> **DATA EXCERPTS**:
---
-- ==== Sys2Proof/Laws/Exec.lean ====
section
/-!
SUPPORT. What the meanings can do, said once: the operation each family's three instructions share, its answer, and the
inversion `exec_outcome` of every instruction's outcome.
-/

namespace Sys2Proof.Machine

open Sys2Proof.Safety

/-! ### The operation behind an instruction -/

theorem exec_add (wsel : WidthSel) (x y c : Word) (s : State) :
    exec (buildInstr .add wsel x y c) s = addAt (resolveWidth s.cfg wsel) x y c s := by
  cases wsel <;> rfl

theorem exec_sub (wsel : WidthSel) (x y c : Word) (s : State) :
    exec (buildInstr .sub wsel x y c) s = subAt (resolveWidth s.cfg wsel) x y c s := by
  cases wsel <;> rfl

theorem exec_mul (wsel : WidthSel) (x y c : Word) (s : State) :
    exec (buildInstr .mul wsel x y c) s = mulAt (resolveWidth s.cfg wsel) x y s := by
  cases wsel <;> rfl

theorem exec_div (wsel : WidthSel) (hi lo x : Word) (s : State) :
    exec (buildInstr .div wsel hi lo x) s = divAt (resolveWidth s.cfg wsel) (opcodeByte .div wsel) hi lo x s := by
  cases wsel <;> rfl

/-- A statement about every instruction is one about every family, width select and operands. -/
theorem forall_instr {p : Instr → Prop} (h : ∀ fam wsel a b c, p (buildInstr fam wsel a b c)) (i : Instr) : p i :=
  buildInstr_fields i ▸ h _ _ _ _ _

/-! ### Its answer -/

theorem addAt_eq (w : Nat) (x y c : Word) (s : State) :
    addAt w x y c s = .next (answered s (sumOf w (low w x) (low w y) (low w c))
      (carryOutOf w (low w x) (low w y) (low w c))) := by
  simp [addAt, deliverPair_eq, addCore_fst_toNat, addCore_snd_toNat]

theorem subAt_eq (w : Nat) (x y b : Word) (s : State) :
    subAt w x y b s = .next (answered s (differenceOf w (low w x) (low w y) (low w b))
      (borrowOutOf w (low w x) (low w y) (low w b))) := by
  simp [subAt, deliverPair_eq, subCore_fst_toNat, subCore_snd_toNat]

theorem mulAt_eq (w : Nat) (x y : Word) (s : State) :
    mulAt w x y s = .next (answered s (low w x * low w y / 2 ^ w) (low w x * low w y % 2 ^ w)) := by
  simp [mulAt, deliverPair_eq, mulCore_fst_toNat, mulCore_snd_toNat]

/-- The three input classes of a divide (42_div.md R130). -/
theorem divAt_cases (w : Nat) (op : Byte) (hi lo x : Word) (s : State) :
    (low w x = 0 ∧ divAt w op hi lo x s = .next (raise .divByZero op s)) ∨
    (low w x ≠ 0 ∧ low w x ≤ low w hi ∧ divAt w op hi lo x s = quotientOverflow w op s) ∨
    (low w x ≠ 0 ∧ low w hi < low w x ∧
      divAt w op hi lo x s =
        .next (answered s ((low w hi * 2 ^ w + low w lo) / low w x) ((low w hi * 2 ^ w + low w lo) % low w x))) := by
  have hz := operand_eq_zero_iff w x
  rcases divCore_cases (operand w hi) (operand w lo) (operand w x) with ⟨h, e⟩ | ⟨h, h', e⟩ | ⟨h, h', e⟩
  · exact .inl ⟨hz.mp h, by simp only [divAt, e]⟩
  · exact .inr (.inl ⟨fun k => h (hz.mpr k), by simpa using h', by simp only [divAt, e]⟩)
  · simp only [operand_toNat] at h' e
    have hq := quotient_lt (low_lt w lo) h'
    have hr : (low w hi * 2 ^ w + low w lo) % low w x < 2 ^ w :=
      (Nat.mod_lt _ (by omega)).trans (low_lt w x)
    refine .inr (.inr ⟨fun k => h (hz.mpr k), h', ?_⟩)
    simp only [divAt, e, deliverPair_eq, BitVec.toNat_ofNat, Nat.mod_eq_of_lt hq, Nat.mod_eq_of_lt hr]

/-- What a divide can do: it goes on, answers, keeps the configuration and what the host drives, and either delivers words and
leaves the latch or takes one of its two faults. Draws are spent on an unchecked overflow only. -/
theorem divAt_outcome (w : Nat) (op : Byte) (hi lo x : Word) (s : State) :
    ∃ t, divAt w op hi lo x s = .next t ∧
      t.inflight = none ∧ t.cfg = s.cfg ∧ t.requests = s.requests ∧ t.resetIn = s.resetIn ∧
      ((∃ r0 r1, t.response = some (.result r0 r1) ∧ t.flt = s.flt ∧ t.fop = s.fop) ∨
        (∃ f, t = raise f op s ∧
          (f = .divByZero ∨
            f = .quotientOverflow ∧ s.cfg.divOvfCheck = true ∧ low w x ≠ 0 ∧ low w x ≤ low w hi))) ∧
      (low w x = 0 ∨ low w hi < low w x ∨ s.cfg.divOvfCheck = true → t.draws = s.draws) := by
  rcases divAt_cases w op hi lo x s with ⟨_, e⟩ | ⟨h, h', e⟩ | ⟨_, _, e⟩
  · exact ⟨_, e, rfl, rfl, rfl, rfl, .inr ⟨_, rfl, .inl rfl⟩, fun _ => rfl⟩
  · rw [e, quotientOverflow]
    by_cases hc : s.cfg.divOvfCheck = true
    · rw [if_pos hc]
      exact ⟨_, rfl, rfl, rfl, rfl, rfl, .inr ⟨_, rfl, .inr ⟨rfl, hc, h, h'⟩⟩, fun _ => rfl⟩
    · rw [if_neg hc]
      refine ⟨_, rfl, rfl, rfl, rfl, rfl, .inl ⟨_, _, rfl, rfl, rfl⟩, ?_⟩
      rintro (k | k | k)
      · exact absurd k h
      · omega
      · exact absurd k hc
  · exact ⟨_, e, rfl, rfl, rfl, rfl, .inl ⟨_, _, rfl, rfl, rfl⟩, fun _ => rfl⟩

/-- What an instruction can do, in every state. -/
theorem exec_outcome (i : Instr) (s : State) :
    ∃ t, exec i s = .next t ∧
      t.inflight = none ∧ t.cfg = s.cfg ∧ t.requests = s.requests ∧ t.resetIn = s.resetIn ∧
      ((∃ r0 r1, t.response = some (.result r0 r1) ∧ t.flt = s.flt ∧ t.fop = s.fop) ∨
        (∃ f, t = raise f (opcodeByte i.family i.widthSel) s ∧ i.family = .div ∧
          (f = .divByZero ∨ f = .quotientOverflow ∧ s.cfg.divOvfCheck = true ∧ overflows s.cfg i = true))) ∧
      (i.family ≠ .div ∨ overflows s.cfg i = false ∨ s.cfg.divOvfCheck = true → t.draws = s.draws) ∧
      (i.family ≠ .div → ∃ r0 r1 : Word, t = { s with inflight := none, response := some (.result r0 r1) }) := by
  revert i
  refine forall_instr fun fam wsel a b c => ?_
  cases fam
  · rw [exec_add, addAt_eq]
    exact ⟨_, rfl, rfl, rfl, rfl, rfl, .inl ⟨_, _, rfl, rfl, rfl⟩, fun _ => rfl, fun _ => ⟨_, _, rfl⟩⟩
  · rw [exec_sub, subAt_eq]
    exact ⟨_, rfl, rfl, rfl, rfl, rfl, .inl ⟨_, _, rfl, rfl, rfl⟩, fun _ => rfl, fun _ => ⟨_, _, rfl⟩⟩
  · rw [exec_mul, mulAt_eq]
    exact ⟨_, rfl, rfl, rfl, rfl, rfl, .inl ⟨_, _, rfl, rfl, rfl⟩, fun _ => rfl, fun _ => ⟨_, _, rfl⟩⟩
  · rw [exec_div]
    obtain ⟨t, h1, h2, h3, h4, h5, h6, h7⟩ :=
      divAt_outcome (resolveWidth s.cfg wsel) (opcodeByte .div wsel) a b c s
    simp only [buildInstr_family, buildInstr_widthSel, overflows, buildInstr_operands]
    refine ⟨t, h1, h2, h3, h4, h5, ?_, fun h => h7 ?_, fun h => absurd rfl h⟩
    · rcases h6 with h6 | ⟨f, e, h6 | ⟨k, k', k'', k'''⟩⟩
      · exact .inl h6
      · exact .inr ⟨f, e, trivial, .inl h6⟩
      · exact .inr ⟨f, e, trivial, .inr ⟨k, k', by simp [k'', k''']⟩⟩
    · rcases h with h | h | h
      · exact absurd rfl h
      · by_cases hz : low (resolveWidth s.cfg wsel) c = 0
        · exact .inl hz
        · exact .inr (.inl (by simpa [hz] using h))
      · exact .inr (.inr h)

end Sys2Proof.Machine
end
---
> **WHAT IS REQUIRED**: From the material above, set down exactly the lines between the line holding "[operand_toNat] at h' e" and the line holding "hq, Nat.mod_eq_of_lt hr]", inclusive. Include nothing else.

> **SOLUTION TO THE EXERCISE**:
  · simp only [operand_toNat] at h' e
    have hq := quotient_lt (low_lt w lo) h'
    have hr : (low w hi * 2 ^ w + low w lo) % low w x < 2 ^ w :=
      (Nat.mod_lt _ (by omega)).trans (low_lt w x)
    refine .inr (.inr ⟨fun k => h (hz.mpr k), h', ?_⟩)
    simp only [divAt, e, deliverPair_eq, BitVec.toNat_ofNat, Nat.mod_eq_of_lt hq, Nat.mod_eq_of_lt hr]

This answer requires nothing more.